Well, that's the actor's secret, I guess, though she was a comedian before getting the part on this show, and you know what they say about comedians.  

So. . . I paid $25 so that I wouldn't have to watch the last season between commercials.  I got about twelve hours of show for that, about two dollars an hour.  I am poorer but better off for it.  I am completely convinced that television commercials are responsible for lowering the collective IQ of this nation.  I'll not be submitted.  

But none of that is what I wanted to tell you.  What I wanted to tell you is maudlin, as I said yesterday, and I shouldn't tell it but I will and suffer the ridicule and embarrassment because this is my blog, my record. . . even if at times, it is a broken one.  

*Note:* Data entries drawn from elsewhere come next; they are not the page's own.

/-- Words written out in 30_encoding.md R130 and in the rules of the commands decode to the commands they stand for. -/
def Obligations.SpecWordsDecode : Prop :=
  decode [0x00000000] = .ok .nop ∧
  decode [0x01000000, 0x00040004] = .ok (.config .native 4 4) ∧
  decode [0x02000001, 1, 0, 2, 1] = .ok (.loadimp true 1 0 2 1) ∧
  decode [0x03000000] = .ok .process ∧
  decode [0x04000007] = .ok (.clrdiag 7) ∧
  decode [0x05000001] = .ok (.wrfpm true) ∧
  decode [0x10010000, 0x3F800000] = .ok (.vbcastF32 1 0x3F800000) ∧
  decode [0x11012300] = .ok (.vaddF32 1 2 3) ∧
  decode [0x16801200] = .ok (.vandnI32 0 1 2) ∧
  decode [0x19801200] = .ok (.vminI32 0 1 2) ∧
  decode [0x1F401200] = .ok (.vtgtF64 0 1 2) ∧
  decode [0x21801230] = .ok (.vselI32 0 1 2 3) ∧
  decode [0x22020000, 0x0000A000] = .ok (.vlduF32 2 0xA000) ∧
  decode [0x23820000, 0x0000E008] = .ok (.vstuI32 2 0xE008) ∧
  decode [0x24C01101] = .ok (.vshufI64 0 1 1 1) ∧
  decode [0x29845000] = .ok (.vcvttI32F32 4 5) ∧
  decode [0x2F401000] = .ok (.vcvtF64F32 0 1)

/-- 60_exceptions.md R358, steps 1 to 3: a reserved opcode is `ERR_ILLEGAL` on either port; an opcode of the map on
the port that does not accept it is `ERR_PORT` whatever else is wrong with the packet; on the port that accepts it a
packet that is no command is `ERR_ILLEGAL`. -/
def Obligations.PacketErrorOrder : Prop :=
  ∀ (w : Word) (ops : Packet) (s : State),
    (¬ mapped (field w 31 24) → execPacket (w :: ops) s = .next (s.recorded .illegal 0)) ∧
    (mapped (field w 31 24) → ¬ accepts s.port (field w 31 24) →
      execPacket (w :: ops) s = .next (s.recorded .port 0)) ∧
    (mapped (field w 31 24) → accepts s.port (field w 31 24) → (∀ i, decode (w :: ops) ≠ .ok i) →
      execPacket (w :: ops) s = .next (s.recorded .illegal 0))

/-! ### Steps and ports

The schedule, the queues and `output` are the model's form of the inputs, their total order and the answers (DESIGN
CHOICE, log 1 and log 8). -/

/-- 20_memory.md R90, R91: when the arbiter serves a port, the step executes its oldest packet on that port, with the
packet gone from the queue, the other port's packets kept, and the draw counter of the free values moved on (log 7);
it executes the command the packet stands for, if it stands for one.  10_state.md R37: a change of the sources changes
nothing else.  Serving an empty port, or having no input, changes nothing (log 9). -/
def Obligations.StepRunsDecodedCommand : Prop :=
  (∀ (s : State) (port : Port) (rest : List Input) (pkt : Packet) (q : List Packet),
    s.schedule = .serve port :: rest → s.queue port = pkt :: q →
      let served : State :=
        { s with
          schedule := rest
          queueC := if port = .c then q else s.queueC
          queueP := if port = .p then q else s.queueP
          port := port
          draws := s.draws + 1 }
      step s = execPacket pkt served ∧ ∀ i, decode pkt = .ok i → step s = exec i served) ∧
  (∀ (s : State) (port : Port) (rest : List Input), s.schedule = .serve port :: rest → s.queue port = [] →
    step s = .next { s with schedule := rest, output := .none }) ∧
  (∀ (s : State) (dir : Directory) (rest : List Input), s.schedule = .changeSources dir :: rest →
    step s = .next { s with schedule := rest, sources := dir, output := .none }) ∧
  ∀ s : State, s.schedule = [] → step s = .next s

So Ili and I watched "Better Call Saul" together, and we rather related to the relationship that was depicted there.  We weren't both attorneys, but one of us was, and a trial attorney, too, so there was that, and I always felt some sort of safety because of it.  I have watched her defend me with a veracity that was both frightening and endearing.  She was smart as well as pretty.  I mean. . . she was more than dangerous.  

We were equally appreciative of the show.  And weirdly, that strange relationship depicted on the screen could kind of make you feel randy.  I don't know.  I'm just saying.  It wasn't like watching "Game of Thrones," for instance, that might leave you weirdly eroticized.  There was a rather strangely erotic quality to the sensual sharing of a beer or a cigarette or a meal as they often did on the show.  Yes, that's it.  It was that quiet but intense intimacy that made that show so fucking good and made you intimately romantic.

I was reminded of all that watching the final season alone in my darkened room.  

But things go wrong, and the last two episodes killed me.  Spoiler alert!  If you haven't watched it yet, you might want to stop reading here.  Things get weird and people get killed and Kim leaves Jimmy.  They are broken by it, but she says that they are bad together, that they do bad things, and in a heart wrenching scene that will win her the Emmy, she breaks down on the ride to the airport (from which she departs to my own home state to work in a sprinkler factory--but that's another deal).  

Jimmy never recovers.  Perhaps neither of them do.  Seven years later, though, when he falls on his sword for her and goes to prison for 86 years. . . well. . . I'll have to watch that ending again.  What is it she feels when she turns to go after visiting him in prison?  That's the freaking mystery.  That's the tell. 

And that's the thing, ain't it?  What do you do in those big gaps, those extended silences in the midnight of the soul, wondering what someone might be thinking, feeling, a million miles away.

And so, yea.  Screw you.  I told you it was maudlin.  

O.K.  Today I make navy bean soup and cornbread.  Not sure if I will make the cornbread.  I might buy some.  The key question is what do I pair with that?  I'm not sure.  Could a Pinot Noir work?  I think it might.  

In all, I will have a busy Labor Day.  I need to make a schedule, make a plan.  I want to be productive again.  This lying about like a sack of shit is over.  I still have a couple more years to become immortal through fame.  I should be close, you know, but it is always that last little bit that is most difficult.  

Oh. . . Burning Man finishes today, and I've not gotten a single report from our correspondent.  I don't know.  Maybe there is no cell service out there.  But then where are all those online images coming from? But what's up with "Burning Man"?  Isn't this 2022?  Who are these people supporting something like this?  Shouldn't it be "Burning Person"?  

Jesus Christ, people. . . try to keep up.